/-- Settles O45: the timeout reaches the owner of the live operation, and each owner ends its own. -/
theorem timeoutAbandonsTheOperation : Obligations.TimeoutAbandonsTheOperation := by
  intro t s s0 hs0
  have habandon : s0 = abandonSlot t.slot t.gen (beginEvent s) := hs0
  have hends : ∀ {ow u}, LiveOwner t ow s → endOperation t.slot ow .timeout s0 = u →
      exec (.downstreamTimeout t) s = .next (finishEvent u) := fun hlive hu =>
    exec_timeout_of_liveOwner hlive (habandon ▸ hu)
  have hports : s0.ports = s.ports := by rw [hs0]
  have hsets : s0.lineSets = s.lineSets := by rw [hs0]
  have hqueue : s0.queue = s.queue := by rw [hs0]
  have houts : s0.outs = [] := by rw [hs0]
  refine ⟨fun o ho => hends ⟨o, ho, rfl⟩ rfl, fun p e l f hlive he hi => ?_, fun p r v hlive hw => ?_,
    fun e m d settled hlive hq hb => ?_, fun e o rest m d settled oc hlive hq hb ho => ?_, fun e hlive hq => ?_,
    fun hlive => hends hlive rfl, fun hlive => hends hlive rfl, fun h => ?_⟩
  · rw [← hsets] at he
    refine ⟨fun hc => ?_, fun hc hr => ?_, fun r v hc hr hw => ?_⟩
    · rw [← hsets]
      exact hends hlive (fillEnd_drops_prefetch he hi hc (timeout_drops f))
    · rw [← hsets]
      exact hends hlive (fillEnd_offers_again he hi hc hr (timeout_drops f))
    · rw [← hports] at hw
      refine hends hlive ((fillEnd_answers_only he hi hc hr hw (timeout_drops f)).trans ?_)
      rw [← hsets, ← hports]
      simp [setLineEntry, answer, State.emit, State.setPort, State.setLineSet, readResponse, LineSet.setEntry, houts]
  · rw [← hports] at hw
    refine hends hlive ((passEnd_of_wait hw .timeout).trans ?_)
    rw [← hports]
    simp [answer, State.emit, State.setPort, readResponse, houts]
  · rw [← hqueue] at hq
    refine hends hlive ((lineWriteEnd_store hq hb .timeout).trans ?_)
    cases settled <;> rfl
  · rw [← hqueue] at hq
    refine hends hlive ((lineWriteEnd_commit_pair hq hb .timeout).trans ?_)
    rw [← withFailedCode_outcome ho]
    cases settled <;> rfl
  · obtain ⟨result, hreason, hkind, hfailed, hexec⟩ := exec_timeout_of_phase hlive hq
    rw [← habandon] at hexec
    refine ⟨fun operand hadd => ?_, fun hb => ?_, fun c hpost => ?_⟩
    · rw [hexec, updateReport_add hadd, addEnd_failed hfailed, hkind]
      rfl
    · rcases hb with ⟨operand, hadd⟩ | hcount
      · rw [hexec, updateReport_add hadd, addEnd_failed hfailed, hreason]
        rfl
      · rw [hexec, updateReport_count hcount, countEnd_failed hfailed, hreason]
        rfl
    · rw [hexec, updateReport_faultPost hpost, faultPostEnd_failed hfailed]
      rfl
  · exact congrArg (fun u => Host.Outcome.next (finishEvent u)) (takeTimeout_ended (s := beginEvent s) h)

end Sys2Proof.Machine
end

section
/-! Writes: what the admission of a request makes and answers (R2, R9, R11), merging (R6), the waiting list (R4, R5) and the
decision of a claim write (R39, R40). -/

namespace Sys2Proof.Machine

open Sys2Proof.Safety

**Task details:** Find the lines of the listing above that hold "beginEvent". Please copy them.

**Output for this exercise:**
  have habandon : s0 = abandonSlot t.slot t.gen (beginEvent s) := hs0
  · exact congrArg (fun u => Host.Outcome.next (finishEvent u)) (takeTimeout_ended (s := beginEvent s) h)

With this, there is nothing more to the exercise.